“When I was a boy of fourteen, my father was so ignorant I could hardly stand to have the old man around. But when I got to be twenty-one, I was astonished at how much the old man had learned in seven years.” – Mark Twain
In rabbinic and talmudic circles, it’s fashionable to ask how two connected ideas really aren’t connected at all by plagiarizing the question numerous commentators posed on this week’s Torah portion, where God teaches the laws of shemitah, requiring all farmland lie fallow every seventh “Sabbatical” year to Moses at Mt. Sinai. Ask the commentaries: how pray tell is shemitah connected to Sinai? As for the commentaries, you’re on your own; we’ve got a different lesson.
In life, as Mr. Twain notes above, perhaps especially so in politics & statecraft, knowledge (what Jewish tradition calls chochmah) doesn’t equate with wisdom (da’at). Tradition teaches, joining knowledge and wisdom is binah, understanding (aka, the acronym CHaBaD).
Sinai was knowledge. But as C.S. Lewis’ Professor Digory noted, schools don’t teach everything one needs to know.

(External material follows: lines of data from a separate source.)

-- ==== Sys2Proof/Certificates/Slice0/Obligations.lean ====
section
/-!
DEFINITION. The statements for the provers, in the order of OBLIGATIONS.json.
-/

open Sys2Proof Sys2Proof.Machine

/-! ### Reset, the invariant, whole-machine rules -/

/-- R33, R211: the reset turn, in any phase, leaves the registers at the spec's reset values. R33 leaves the framebuffer
unspecified; that every byte of it is a free draw of its own is the model's form (log 2, DESIGN CHOICE). A running
command is gone, a partial packet is dropped, a held CMD write completes discarded; the configuration with its registers
and SrcMem stay. -/
def Obligations.ResetTurnSetsResetValues : Prop :=
  ∀ (s : State) (rest : List Turn), s.turns = .reset :: rest →
    ∃ t, step s = .next t ∧ t.fg = true ∧ t.bg = none ∧ t.result = 0 ∧ statusWord t.status = 0 ∧ t.errWord = 0 ∧
      t.pktN = 0 ∧ t.phase = .idle ∧ (∀ i, t.fbByte i = Config.freeFbByte s.draws i) ∧
      t.held = none ∧ t.cfg = s.cfg ∧ t.srcMem = s.srcMem ∧
      t.readReg 4 = s.readReg 4 ∧ t.readReg 5 = s.readReg 5

/-- The state after reset meets the invariant of the model. -/
def Obligations.ResetStateMeetsInvariant : Prop := Inv State.reset

/-- Every step keeps the invariant: canonical memories inside their address spaces, RESULT's reserved bits 0, PHASE, PKT
and STATUS in agreement as R32's table says, ERRWORD written only by an error. -/
def Obligations.StepKeepsInvariant : Prop :=
  ∀ s t : State, Inv s → step s = .next t → Inv t

/-- R189: from every state that meets the invariant the machine goes on, whatever the words and operand values. -/
def Obligations.StepAlwaysGoesOn : Prop :=
  ∀ s : State, Inv s → ∃ t, step s = .next t

/-- R213: no command, register write or reset changes the configuration. -/
def Obligations.ConfigurationIsFixed : Prop :=
  ∀ s t : State, step s = .next t → t.cfg = s.cfg ∧ t.readReg 4 = s.readReg 4 ∧ t.readReg 5 = s.readReg 5

/-- R192, R193: in HALTED nothing but the reset turn changes the engine. A word written to CMD completes at once and is
discarded, the read port keeps serving. Reset clears the error. -/
def Obligations.HaltedUntilReset : Prop :=
  ∀ s t : State, s.phase = .halted → step s = .next t →
    ((nextTurn s).1 ≠ .reset → SameEngine s t) ∧
    ((nextTurn s).1 = .host → s.held = none →
      ∀ w rest, s.host = .write 0 w :: rest → t.host = rest ∧ t.held = none) ∧
    (∀ i, (nextTurn s).1 = .transport i → t.portAnswer = some (s.portByte i)) ∧
    ((nextTurn s).1 = .reset → t.phase = .idle ∧ t.status = Status.clear ∧ t.errWord = 0)

/-- R32: STATUS in each phase, and the transitions: which phase can follow which, and through whose turn. -/
def Obligations.PhaseTableAndTransitions : Prop :=
  ∀ s t : State, Inv s → step s = .next t →
    (s.phase = .idle → s.pktN = 0 ∧ statusWord s.status = 0) ∧
    (s.phase = .receiving → 1 ≤ s.pktN ∧ statusWord s.status = 2) ∧
    (s.phase = .executing → statusWord s.status = 1) ∧
    (s.phase = .halted → s.pktN = 0 ∧ statusWord s.status &&& 0xF = 4) ∧
    (t.phase ≠ s.phase → (nextTurn s).1 = .reset ∧ t.phase = .idle ∨
      (nextTurn s).1 = .engine ∧ s.phase = .executing ∧ t.phase = .idle ∨
      (nextTurn s).1 = .host ∧ (s.phase = .idle ∨ s.phase = .receiving) ∧
        (t.phase = .receiving ∨ t.phase = .executing ∨ t.phase = .halted))

/-- R24: FG and BG keep their values until the next SETFG or SETFGBG or reset. -/
def Obligations.ColoursKeptUntilSet : Prop :=
  ∀ s t : State, step s = .next t → (t.fg ≠ s.fg ∨ t.bg ≠ s.bg) →
    (nextTurn s).1 = .reset ∨ ∃ i, EngineRuns s i ∧ ((∃ fg, i = .setfg fg) ∨ ∃ fg bg, i = .setfgbg fg bg)

/-- R21, R26, R53, R123, R221: RESULT changes only where a GETPIXEL finishes, and a framebuffer bit only where a command
other than SETFG, SETFGBG and GETPIXEL runs, or at reset. A padding bit changes only by CLEAR, which makes it 0, or at
reset. -/
def Obligations.ResultAndFramebufferWriters : Prop :=
  ∀ s t : State, step s = .next t →
    (t.result ≠ s.result → (nextTurn s).1 = .reset ∨ ∃ i, EngineRuns s i ∧ ∃ x y, i = .getpixel x y) ∧
    ∀ i b : Nat, t.fbBit i b ≠ s.fbBit i b →
      (nextTurn s).1 = .reset ∨
        ∃ c, EngineRuns s c ∧ c.op ≠ .setfg ∧ c.op ≠ .setfgbg ∧ c.op ≠ .getpixel ∧
          (PaddingBit s.cfg i b → c = .clear ∧ t.fbBit i b = false)

/-! ### Encoding and the packet decoder -/

/-- Decoding the packet of a well-formed command gives the command and the words after it, for every command and every
operand value that has an encoding. -/
def Obligations.DecodeEncodeRoundTrip : Prop :=
  ∀ (i : Instr) (rest : List Word), WellFormed i = true → decode (encode i ++ rest) = .ok (i, rest)

/-- Every packet the decoder accepts is the packet of the well-formed command it gives: no word has two meanings. -/
def Obligations.EncodeDecodeRoundTrip : Prop :=
  ∀ (ws rest : List Word) (i : Instr), decode ws = .ok (i, rest) → WellFormed i = true ∧ encode i ++ rest = ws

/-- R87: a header `h` selects a command exactly when `h & mask = match` for that command's row. -/
def Obligations.HeaderSelectsByMatchAndMask : Prop :=
  ∀ (h : Word) (op : Op), headerOp h = .ok op ↔ ∃ row ∈ headerTable, row.1 = op ∧ h &&& row.2.2 = row.2.1

/-- R82, R83, R84, R86: what each operand field and header field of the sixteen commands decodes to, for all words. -/
def Obligations.OperandFieldsDecodeAsTabulated : Prop :=
  ∀ (a b c : Word) (fg bg : Bool) (rot flip : Fin 4), ∀ lo hi : Word → Int,
    (∀ w, lo w = (w.extractLsb' 0 16).toInt) → (∀ w, hi w = (w.extractLsb' 16 16).toInt) →
    decode [0x01] = .ok (.clear, []) ∧
    decode [if fg then 0x102 else 0x002] = .ok (.setfg fg, []) ∧
    decode [0x03 ||| (if fg then 0x100 else 0) ||| (if bg then 0x200 else 0)] = .ok (.setfgbg fg bg, []) ∧
    decode [0x10, a] = .ok (.setpixel (lo a) (hi a), []) ∧
    decode [0x11, a] = .ok (.getpixel (lo a) (hi a), []) ∧
    decode [0x20, a, b] = .ok (.line (lo a) (hi a) (lo b) (hi b), []) ∧
    decode [0x30, a, b] = .ok (.rect (lo a) (hi a) (lo b) (hi b), []) ∧
    decode [0x31, a, b] = .ok (.fillrect (lo a) (hi a) (lo b) (hi b), []) ∧
    (c.toNat < 65536 → decode [0x32, a, b, c] = .ok (.roundrect (lo a) (hi a) (lo b) (hi b) (lo c), []) ∧
      decode [0x33, a, b, c] = .ok (.fillroundrect (lo a) (hi a) (lo b) (hi b) (lo c), []) ∧
      decode [0x40, a, c] = .ok (.circle (lo a) (hi a) (lo c), []) ∧
      decode [0x41, a, c] = .ok (.fillcircle (lo a) (hi a) (lo c), [])) ∧
    decode [0x50, a, b, c] = .ok (.triangle (lo a) (hi a) (lo b) (hi b) (lo c) (hi c), []) ∧
    decode [0x51, a, b, c] = .ok (.filltriangle (lo a) (hi a) (lo b) (hi b) (lo c) (hi c), []) ∧
    decode [0x60, a, b, c] = .ok (.blit (lo a) (hi a) (lo b) (hi b) c.toNat, []) ∧
    decode [0x61 ||| BitVec.ofNat 32 (256 * rot.val) ||| BitVec.ofNat 32 (1024 * flip.val), a, b, c] =
      .ok (.blitx (lo a) (hi a) (lo b) (hi b) c.toNat
        ([BitmapRot.r0, .ccw, .r180, .cw].getD rot.val .r0)
        ([Flip.noflip, .flipH, .flipV, .flipHV].getD flip.val .noflip), [])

God knew that. He intended mankind internalize the lesson that sometimes the only way we make judgments on what were the right choices is by letting time tell. Thus Sinai is where we learn of shemitah.
Land recharges when it lies fallow; rejuvenates and even grows in ways it never would if “worked.” Same for our minds, bodies and souls; that’s why one of the great rabbis of the last century, Rabbi Shlomo Wolbe, required his students to take a walk by themselves each day.
President Ford, pilloried by his decision to pardon Richard Nixon, in the short term saw it contribute to his electoral defeat. Seen from the rear view mirror decades since, it was prophetic; exactly the right move.
In our personal, communal and national lives, the lessons of Behar are that we don’t always know, time does heal (almost) all and our bodies, minds and even our body politics all benefit from sabbaticals.
Words to consider, ideas to ponder — politics and the parsha.